AIM OF THE EXERCISE:
Would you return all of this data exactly, leaving nothing out?

SOURCE DATA:
-- ==== Sys2Proof/Laws/FrameDeliver.lean ====
section
/-!
SUPPORT. What the operations of Machine/Deliver.lean write: each leaves every part of the state as it is but those its hypothesis names.
-/

set_option Elab.async false
set_option linter.unusedSimpArgs false
namespace Sys2Proof.Machine

@[simp] theorem State.setStream_outside {P : Parts} (s : State) (sid : Nat) (x : Stream) (hP : P.streams = true) :
    (State.setStream s sid x).outside P = s.outside P := by
  unfold State.setStream
  simp only [State.outside_streams, State.setReg_outside, State.push_outside, State.outside_ite, State.outside_bif, State.foldl_outside, State.foldl_outside_snd, State.foldl_outside_fst, ite_self, Bool.cond_self, Parts.emits_recs, Parts.emits_classLost, Parts.emits_host, Parts.emits_lost, and_self, and_true, true_and, implies_true, forall_const, hP]

@[simp] theorem State.showStage_outside {P : Parts} (s : State) (hP : P.regs Reg.STR_STAGE) :
    (State.showStage s).outside P = s.outside P := by
  unfold State.showStage
  simp only [State.setFld_outside, State.setReg_outside, State.push_outside, State.outside_ite, State.outside_bif, State.foldl_outside, State.foldl_outside_snd, State.foldl_outside_fst, ite_self, Bool.cond_self, Parts.emits_recs, Parts.emits_classLost, Parts.emits_host, Parts.emits_lost, and_self, and_true, true_and, implies_true, forall_const, hP]

@[simp] theorem State.discard_outside {P : Parts} (s : State) (sid n period : Nat) (t tEnd : Time) (hP : P.streams = true ∧ P.regs Reg.STR_STAT) :
    (State.discard s sid n period t tEnd).outside P = s.outside P := by
  unfold State.discard
  simp only [State.raise_outside, State.count_outside, State.setStream_outside, State.setReg_outside, State.push_outside, State.outside_ite, State.outside_bif, State.foldl_outside, State.foldl_outside_snd, State.foldl_outside_fst, ite_self, Bool.cond_self, Parts.emits_recs, Parts.emits_classLost, Parts.emits_host, Parts.emits_lost, and_self, and_true, true_and, implies_true, forall_const, hP]
  repeat' (first | rfl | (split <;> try simp only [State.raise_outside, State.count_outside, State.setStream_outside, State.setReg_outside, State.push_outside, State.outside_ite, State.outside_bif, State.foldl_outside, State.foldl_outside_snd, State.foldl_outside_fst, ite_self, Bool.cond_self, Parts.emits_recs, Parts.emits_classLost, Parts.emits_host, Parts.emits_lost, and_self, and_true, true_and, implies_true, forall_const, hP]))

@[simp] theorem State.streamGap_outside {P : Parts} (s : State) (sid : Nat) (b : Block) (hP : P.streams = true ∧ P.regs Reg.STR_STAGE ∧ P.regs Reg.STR_STAT) :
    (State.streamGap s sid b).outside P = s.outside P := by
  unfold State.streamGap
  simp only [State.count_outside, State.setStream_outside, State.showStage_outside, State.discard_outside, State.setReg_outside, State.push_outside, State.outside_ite, State.outside_bif, State.foldl_outside, State.foldl_outside_snd, State.foldl_outside_fst, ite_self, Bool.cond_self, Parts.emits_recs, Parts.emits_classLost, Parts.emits_host, Parts.emits_lost, and_self, and_true, true_and, implies_true, forall_const, hP]

@[simp] theorem State.streamValue_outside {P : Parts} (s : State) (sid fmt bits period attr code : Nat) (t : Time) (hP : P.streams = true ∧ P.regs Reg.STR_STAGE ∧ P.regs Reg.STR_STAT) :
    (State.streamValue s sid fmt bits period attr code t).outside P = s.outside P := by
  unfold State.streamValue
  simp only [State.setStream_outside, State.showStage_outside, State.discard_outside, State.setReg_outside, State.push_outside, State.outside_ite, State.outside_bif, State.foldl_outside, State.foldl_outside_snd, State.foldl_outside_fst, ite_self, Bool.cond_self, Parts.emits_recs, Parts.emits_classLost, Parts.emits_host, Parts.emits_lost, and_self, and_true, true_and, implies_true, forall_const, hP]

@[simp] theorem State.feedNodes_outside {P : Parts} (s : State) (srck n idx : Nat) (v : OutVal) (hP : P.nodes = true) :
    (State.feedNodes s srck n idx v).outside P = s.outside P := by
  unfold State.feedNodes
  simp only [State.onEdges_outside, State.setReg_outside, State.push_outside, State.outside_ite, State.outside_bif, State.foldl_outside, State.foldl_outside_snd, State.foldl_outside_fst, ite_self, Bool.cond_self, Parts.emits_recs, Parts.emits_classLost, Parts.emits_host, Parts.emits_lost, and_self, and_true, true_and, implies_true, forall_const, hP]

@[simp] theorem State.deliver_outside {P : Parts} (s : State) (srck n idx period : Nat) (v : OutVal) (hP : P.nodes = true ∧ P.regs Reg.STR_STAGE ∧ P.streams = true ∧ P.regs Reg.STR_STAT) :
    (State.deliver s srck n idx period v).outside P = s.outside P := by
  unfold State.deliver
  simp only [State.streamValue_outside, State.feedNodes_outside, State.setReg_outside, State.push_outside, State.outside_ite, State.outside_bif, State.foldl_outside, State.foldl_outside_snd, State.foldl_outside_fst, ite_self, Bool.cond_self, Parts.emits_recs, Parts.emits_classLost, Parts.emits_host, Parts.emits_lost, and_self, and_true, true_and, implies_true, forall_const, hP]

@[simp] theorem State.discontinue_outside {P : Parts} (s : State) (srck n : Nat) (hP : P.nodes = true ∧ P.streams = true) :
    (State.discontinue s srck n).outside P = s.outside P := by
  unfold State.discontinue
  simp (maxDischargeDepth := 6) only [State.onEdges_outside, State.setStream_outside, State.setReg_outside, State.push_outside, State.outside_ite, State.outside_bif, State.foldl_outside, State.foldl_outside_snd, State.foldl_outside_fst, ite_self, Bool.cond_self, Parts.emits_recs, Parts.emits_classLost, Parts.emits_host, Parts.emits_lost, and_self, and_true, true_and, implies_true, forall_const, hP]

end Sys2Proof.Machine
end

SOLUTION BELOW:
-- ==== Sys2Proof/Laws/FrameDeliver.lean ====
section
/-!
SUPPORT. What the operations of Machine/Deliver.lean write: each leaves every part of the state as it is but those its hypothesis names.
-/

set_option Elab.async false
set_option linter.unusedSimpArgs false
namespace Sys2Proof.Machine

@[simp] theorem State.setStream_outside {P : Parts} (s : State) (sid : Nat) (x : Stream) (hP : P.streams = true) :
    (State.setStream s sid x).outside P = s.outside P := by
  unfold State.setStream
  simp only [State.outside_streams, State.setReg_outside, State.push_outside, State.outside_ite, State.outside_bif, State.foldl_outside, State.foldl_outside_snd, State.foldl_outside_fst, ite_self, Bool.cond_self, Parts.emits_recs, Parts.emits_classLost, Parts.emits_host, Parts.emits_lost, and_self, and_true, true_and, implies_true, forall_const, hP]

@[simp] theorem State.showStage_outside {P : Parts} (s : State) (hP : P.regs Reg.STR_STAGE) :
    (State.showStage s).outside P = s.outside P := by
  unfold State.showStage
  simp only [State.setFld_outside, State.setReg_outside, State.push_outside, State.outside_ite, State.outside_bif, State.foldl_outside, State.foldl_outside_snd, State.foldl_outside_fst, ite_self, Bool.cond_self, Parts.emits_recs, Parts.emits_classLost, Parts.emits_host, Parts.emits_lost, and_self, and_true, true_and, implies_true, forall_const, hP]

@[simp] theorem State.discard_outside {P : Parts} (s : State) (sid n period : Nat) (t tEnd : Time) (hP : P.streams = true ∧ P.regs Reg.STR_STAT) :
    (State.discard s sid n period t tEnd).outside P = s.outside P := by
  unfold State.discard
  simp only [State.raise_outside, State.count_outside, State.setStream_outside, State.setReg_outside, State.push_outside, State.outside_ite, State.outside_bif, State.foldl_outside, State.foldl_outside_snd, State.foldl_outside_fst, ite_self, Bool.cond_self, Parts.emits_recs, Parts.emits_classLost, Parts.emits_host, Parts.emits_lost, and_self, and_true, true_and, implies_true, forall_const, hP]
  repeat' (first | rfl | (split <;> try simp only [State.raise_outside, State.count_outside, State.setStream_outside, State.setReg_outside, State.push_outside, State.outside_ite, State.outside_bif, State.foldl_outside, State.foldl_outside_snd, State.foldl_outside_fst, ite_self, Bool.cond_self, Parts.emits_recs, Parts.emits_classLost, Parts.emits_host, Parts.emits_lost, and_self, and_true, true_and, implies_true, forall_const, hP]))

@[simp] theorem State.streamGap_outside {P : Parts} (s : State) (sid : Nat) (b : Block) (hP : P.streams = true ∧ P.regs Reg.STR_STAGE ∧ P.regs Reg.STR_STAT) :
    (State.streamGap s sid b).outside P = s.outside P := by
  unfold State.streamGap
  simp only [State.count_outside, State.setStream_outside, State.showStage_outside, State.discard_outside, State.setReg_outside, State.push_outside, State.outside_ite, State.outside_bif, State.foldl_outside, State.foldl_outside_snd, State.foldl_outside_fst, ite_self, Bool.cond_self, Parts.emits_recs, Parts.emits_classLost, Parts.emits_host, Parts.emits_lost, and_self, and_true, true_and, implies_true, forall_const, hP]

@[simp] theorem State.streamValue_outside {P : Parts} (s : State) (sid fmt bits period attr code : Nat) (t : Time) (hP : P.streams = true ∧ P.regs Reg.STR_STAGE ∧ P.regs Reg.STR_STAT) :
    (State.streamValue s sid fmt bits period attr code t).outside P = s.outside P := by
  unfold State.streamValue
  simp only [State.setStream_outside, State.showStage_outside, State.discard_outside, State.setReg_outside, State.push_outside, State.outside_ite, State.outside_bif, State.foldl_outside, State.foldl_outside_snd, State.foldl_outside_fst, ite_self, Bool.cond_self, Parts.emits_recs, Parts.emits_classLost, Parts.emits_host, Parts.emits_lost, and_self, and_true, true_and, implies_true, forall_const, hP]

@[simp] theorem State.feedNodes_outside {P : Parts} (s : State) (srck n idx : Nat) (v : OutVal) (hP : P.nodes = true) :
    (State.feedNodes s srck n idx v).outside P = s.outside P := by
  unfold State.feedNodes
  simp only [State.onEdges_outside, State.setReg_outside, State.push_outside, State.outside_ite, State.outside_bif, State.foldl_outside, State.foldl_outside_snd, State.foldl_outside_fst, ite_self, Bool.cond_self, Parts.emits_recs, Parts.emits_classLost, Parts.emits_host, Parts.emits_lost, and_self, and_true, true_and, implies_true, forall_const, hP]

@[simp] theorem State.deliver_outside {P : Parts} (s : State) (srck n idx period : Nat) (v : OutVal) (hP : P.nodes = true ∧ P.regs Reg.STR_STAGE ∧ P.streams = true ∧ P.regs Reg.STR_STAT) :
    (State.deliver s srck n idx period v).outside P = s.outside P := by
  unfold State.deliver
  simp only [State.streamValue_outside, State.feedNodes_outside, State.setReg_outside, State.push_outside, State.outside_ite, State.outside_bif, State.foldl_outside, State.foldl_outside_snd, State.foldl_outside_fst, ite_self, Bool.cond_self, Parts.emits_recs, Parts.emits_classLost, Parts.emits_host, Parts.emits_lost, and_self, and_true, true_and, implies_true, forall_const, hP]

@[simp] theorem State.discontinue_outside {P : Parts} (s : State) (srck n : Nat) (hP : P.nodes = true ∧ P.streams = true) :
    (State.discontinue s srck n).outside P = s.outside P := by
  unfold State.discontinue
  simp (maxDischargeDepth := 6) only [State.onEdges_outside, State.setStream_outside, State.setReg_outside, State.push_outside, State.outside_ite, State.outside_bif, State.foldl_outside, State.foldl_outside_snd, State.foldl_outside_fst, ite_self, Bool.cond_self, Parts.emits_recs, Parts.emits_classLost, Parts.emits_host, Parts.emits_lost, and_self, and_true, true_and, implies_true, forall_const, hP]

end Sys2Proof.Machine
end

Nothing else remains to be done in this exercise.